The Editor,
I hear it all the time:
"Addicts and homeless people brought it on themselves."
"They don’t deserve our sympathy."
"Why should we spend our tax dollars helping them when we have so many other issues to deal with."
Those statements are wrong.
People don't choose to be addicts; people become addicts through suffering trauma or mental illness.
There is not one person in the world out there that woke up and said, "You know what? I'm not going to bother going to work today. I'm going to try heroin. I've heard great things about it."
Not a single person.
Likewise, there's not a single homeless person who wouldn't love to have a roof over their head and a bed they could call their own.
Sure, lots will refuse shelter space, mainly because they can't bring their things with them or they have to be sober to get in.
But if they could have a place to sleep where they could lock the door and be safe? Or even leave their things behind and have a shower? You bet they'd take it.
Our system has failed and it's because far too many people think like this and reduce the homeless to "less than human" because it makes them feel better.
But we're not better.
We are one bad thing away from being on the street.
You might not think so, but all it takes is a bad accident and you can be hooked on painkillers. Your job gets replaced by a call centre or AI or a robot? Too bad. So sad. The bank will take your house and sell it off. Do you have a pension? The market drops and now you don't. Oh, you fought for our country and have PTSD? Don't expect help from Veterans Affairs.
I've actually worked with homeless and addicted people in bad circumstances.
I've talked to them.
I've listened to them.
They ALL are humans, they ALL wish they were in a better situation and they ALL have a verifiable story about how they got there.

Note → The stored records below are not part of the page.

-- ==== Sys2Proof/Machine/QueueOps.lean ====
section
/-! DEFINITION. The rings of the hardware queues: appending and taking words, packets and cut-through, gap markers and
flushes (R129 to R143, R513). -/
namespace Sys2Proof.Machine

/-- Queue kinds (R129). -/
def kindRequest : Nat := 0
def kindFlow : Nat := 1
def kindResult : Nat := 2
def kindData : Nat := 3
def kindTelemetry : Nat := 4

/-- Words of the ring (R130). -/
def Queue.size (q : Queue) : Nat := 2 ^ q.sizeLog2

/-- Words the queue holds (R131). -/
def Queue.len (q : Queue) : Nat := (q.tail - q.head).toNat

/-- The queue is full (R131). -/
def Queue.isFull (q : Queue) : Bool := decide (q.len ≥ q.size)

/-- Words the consumer may read (R136). -/
def Queue.shown (q : Queue) : Nat := (q.visible - q.head).toNat

/-- Device address of the ring place that a word count falls on (R130). -/
def Queue.ringAddr (q : Queue) (i : BitVec 32) : Nat := q.base + (i.toNat % q.size) * 64

/-- The count register of a queue (R136). -/
def Queue.countRegister (q : Queue) : Nat := flag q.enable 31 + flag q.gap.gapOpen 30 + q.shown % 2 ^ 25

/-- The queue descriptor in the layout of R131. -/
def Queue.descriptor (q : Queue) : Nat :=
  at' q.base 448 64 + at' q.head.toNat 416 32 + at' q.tail.toNat 384 32 + at' q.visible.toNat 352 32
  + at' q.gap.count 320 32 + at' q.gap.firstTick.toNat 256 64 + at' q.gap.firstHc.toNat 224 32
  + at' q.gap.lastTick.toNat 160 64 + at' q.gap.lastHc.toNat 128 32 + at' q.sizeLog2 123 5 + at' q.kind 120 3
  + at' q.part 116 4 + at' q.ctx 104 12 + at' q.cut 96 8 + flag q.enable 95 + flag q.flushPending 94
  + flag q.gap.gapOpen 93 + flag q.packetOpen 92 + at' q.packetLeft 76 16

/-- The word header's FIRST (R140). -/
def wordFirst (w : Block) : Bool := w.getLsbD 62
/-- The word header's LAST (R140). -/
def wordLast (w : Block) : Bool := w.getLsbD 61
/-- The word header's LENGTH (R140). -/
def wordLength (w : Block) : Nat := fld w.toNat 40 16

/-- The read image of a word: bit 63 is VALID (R130). -/
def readImage (w : Block) : Block := w ||| BitVec.ofNat 512 (2 ^ 63)

/-- A word as a queue keeps it: bit 63 is reserved (R130). -/
def storeImage (w : Block) : Block := w &&& ~~~ (BitVec.ofNat 512 (2 ^ 63))

/-- Whether a word continues the FIRST, LAST and LENGTH sequence of a queue (R141). -/
def Queue.sequenceOk (q : Queue) (w : Block) : Bool :=
  if q.packetOpen then !wordFirst w && (wordLast w == (q.packetLeft == 1))
  else wordFirst w && decide (wordLength w ≥ 1) && (wordLast w == (wordLength w == 1))
    && (decide (q.cut ≠ 0) || decide (wordLength w ≤ q.size))

/-- What a DATA queue does with a word offered to it (R137, R141). -/
inductive Offer where
  | taken | full | otherPacket | protocol
  deriving DecidableEq, Repr

/-- The answer of a DATA queue to a word of the producer whose turn it is (R137, R141). -/
def Queue.admits (q : Queue) (p : Producer) (w : Block) : Offer :=
  if q.packetOpen && decide (q.opener ≠ p) then .otherPacket
  else if !q.sequenceOk w then .protocol
  else if q.isFull then .full
  else .taken

/-- Whether a waiting producer can be served now: its word is taken, or refused (R137, R141). -/
def Queue.serves (q : Queue) (e : Producer × Block) : Bool :=
  match q.admits e.1 e.2 with
  | .taken | .protocol => true
  | _ => false

/-- The answer of a DATA queue to a word that a producer brings: the room that other producers wait for is theirs first
(R137, R141, R514; log 122). -/
def Queue.offer (q : Queue) (p : Producer) (w : Block) : Offer :=
  match q.admits p w with
  | .taken => if q.waiting.any fun e => decide (e.1 ≠ p) && q.serves e then .full else .taken
  | o => o

/-- The descriptor after a word of a DATA queue is enqueued: packet state, and VISIBLE by R142. -/
def Queue.afterData (q : Queue) (p : Producer) (w : Block) : Queue :=
  let tail := q.tail + 1
  let got := if q.packetOpen then q.packetGot + 1 else 1
  let left := if q.packetOpen then q.packetLeft - 1 else wordLength w - 1
  let last := wordLast w
  let vis := last || (decide (q.cut ≠ 0) && decide (got ≥ q.cut))
  { q with tail := tail, packetOpen := !last, packetLeft := left, packetGot := if last then 0 else got, opener := p,
           visible := if vis then tail else q.visible }

/-- A word is written into the ring at TAIL (R302). -/
def State.ringWrite (s : State) (n : Nat) (w : Block) : State :=
  s.writeWord ((s.queue n).ringAddr (s.queue n).tail) (storeImage w) 2

/-- A signal command (R163). -/
def mkCommand (chip number amount op tick : Nat) : BitVec 64 :=
  BitVec.ofNat 64 (at' chip 52 12 + at' number 34 18 + at' amount 18 16 + at' op 16 2 + at' tick 0 16)

/-- The signal of a bound DATA queue whose packet's LAST word has become visible: handed over behind the packet's words
(R164, R187). -/
def State.boundSignal (s : State) (n : Nat) : State :=
  let b := s.par K.queueSignalBind n
  if bit b 31 then
    let c := mkCommand s.chipId (fld b 0 18) 1 0 (s.tick.number.toNat % 2 ^ 16)
    { s with sig := { s.sig with inbound := s.sig.inbound ++ [{ cmd := c, src := .queue n }] } }
  else s

/-- A disable that waits for a packet boundary takes effect at it: no packet is open on either side (R159). -/
def Queue.settled (q : Queue) : Queue :=
  if q.control == some false && decide (q.kind ≥ 2) && !q.packetOpen && !q.readOpen then
    { q with enable := false, control := none }
  else q

/-- A word is enqueued in a DATA queue that takes it (R141, R142). -/
def State.enqueueData (s : State) (n : Nat) (p : Producer) (w : Block) : State :=
  let s := (s.ringWrite n w).modQueue n fun q => (q.afterData p w).settled
  if wordLast w then s.boundSignal n else s

/-- A word is appended to a queue whose words are packets of one word (R140, R142). -/
def State.append (s : State) (n : Nat) (w : Block) : State :=
  (s.ringWrite n w).modQueue n fun q => { q with tail := q.tail + 1, visible := q.tail + 1 }

/-- The gap with one more word dropped (R138). -/
def Gap.drop (g : Gap) (tick : BitVec 64) (hc : BitVec 32) : Gap :=
  { gapOpen := true
    count := Nat.min 0xFFFFFFFF (g.count + 1)
    firstTick := if g.gapOpen then g.firstTick else tick
    firstHc := if g.gapOpen then g.firstHc else hc
    lastTick := tick
    lastHc := hc }

/-- The gap once its marker is written: GAP_OPEN and GAP_COUNT clear (R138). -/
def Gap.close (g : Gap) : Gap := { g with gapOpen := false, count := 0 }

/-- A gap marker (R139). -/
def Gap.marker (g : Gap) : Block :=
  BitVec.ofNat 512 (at' g.firstTick.toNat 192 64 + at' g.firstHc.toNat 160 32 + at' g.lastTick.toNat 96 64
    + at' g.lastHc.toNat 64 32 + at' 0x7F 56 7 + at' g.count 0 32)

/-- Hub cycle within the tick, as the records carry it. -/
def State.hc32 (s : State) : BitVec 32 := BitVec.ofNat 32 s.clk.hc

/-- A word arrives at a TELEMETRY queue: appended, or dropped with a gap where the queue is full (R138). -/
def State.telemetryWord (s : State) (n : Nat) (w : Block) : State :=
  if (s.queue n).isFull then
    (s.modQueue n fun q => { q with gap := q.gap.drop s.tick.number s.hc32 }).bump K.telemetryWordsDropped
  else s.append n w

/-- The gap marker takes the place just freed in a TELEMETRY queue (R138). -/
def State.gapMarker (s : State) (n : Nat) : State :=
  if (s.queue n).gap.gapOpen then
    (s.append n (s.queue n).gap.marker).modQueue n fun q => { q with gap := q.gap.close }
  else s

/-- Whether a word count is where a packet cut short ends, and so counts as just past a LAST word (R513). -/
def Queue.endsAt (q : Queue) (i : BitVec 32) : Bool := q.cuts.contains i

/-- The word at HEAD as the consumer reads it. DESIGN CHOICE (log 98): a word whose ring block cannot be read is
returned as the bytes last accepted there; the spec gives a consumer no status for its words. -/
def State.headWord (s : State) (n : Nat) : Block := readImage (s.peekWord ((s.queue n).ringAddr (s.queue n).head))

/-- The descriptor after the word at HEAD is dequeued: whether the consumer is now part-way through a packet. -/
def Queue.afterTake (q : Queue) (w : Block) : Queue :=
  let head := q.head + 1
  let ends := decide (q.kind ≠ kindData) || wordLast w || q.endsAt head
  { q with head := head, readOpen := !ends, cuts := q.cuts.filter (· ≠ head) }

/-- The consumer takes the word at HEAD, which is read from its ring segment; a waiting gap marker takes the freed place
(R135, R138, R302). -/
def State.takeWord (s : State) (n : Nat) : State :=
  let w := s.headWord n
  let s := s.keepRead ((s.queue n).ringAddr (s.queue n).head)
  (s.modQueue n fun q => (q.afterTake w).settled).gapMarker n

/-- A flush that takes effect at once: every word of the queue is discarded, and a TELEMETRY queue with a gap takes its
marker as the first word after it (R143). -/
def State.flushNow (s : State) (n : Nat) : State :=
  let q := s.queue n
  let s := (s.modQueue n fun q => { q with head := q.tail, visible := q.tail, flushPending := false, cuts := [] }).bump
    K.queueWordsFlushed q.len
  s.gapMarker n

/-- A packet of a producer whose read failed is cut short: its words not yet visible are discarded, and its visible
words end it; a consumer that has read all of those has read the packet's last word (R513). -/
def State.cutPacket (s : State) (n : Nat) : State :=
  let q := s.queue n
  let lost := (q.tail - q.visible).toNat
  let shownWords := q.packetGot - lost
  let read := decide (shownWords ≠ 0) && q.head == q.visible
  (s.modQueue n fun q => { q with
    tail := q.visible, packetOpen := false, packetLeft := 0, packetGot := 0, readOpen := q.readOpen && !read
    cuts := if shownWords = 0 || read then q.cuts else q.cuts ++ [q.visible] : Queue }.settled).bump K.queueWordsFlushed lost

/-- An enabled TELEMETRY queue (R476, R481). -/
def State.isTelemetry (s : State) (n : Nat) : Bool := (s.queue n).enable && (s.queue n).kind == kindTelemetry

The fact remains that NOT helping our struggling neighbours costs way more than providing them the basics. From police, fire and ambulance responses, to hospital and jail stays or higher insurance premiums and having to replace stolen or damaged property, we collectively waste far more money chasing the symptoms rather than fixing the actual causes.
We need to demand cheap, safe housing.
We need to insist on full healthcare for all, including dental, eye care and mental health.
We must implement a universal basic income.
I know many will think I'm some bleeding heart liberal, but I'm hopeful that someone will read this and change their attitude just a little bit.
Maybe they'll put just a little more pressure on the politicians. Maybe they'll offer a hand to someone struggling instead of looking down their nose at them.
Either way, I'd rather have a bleeding heart than no heart at all.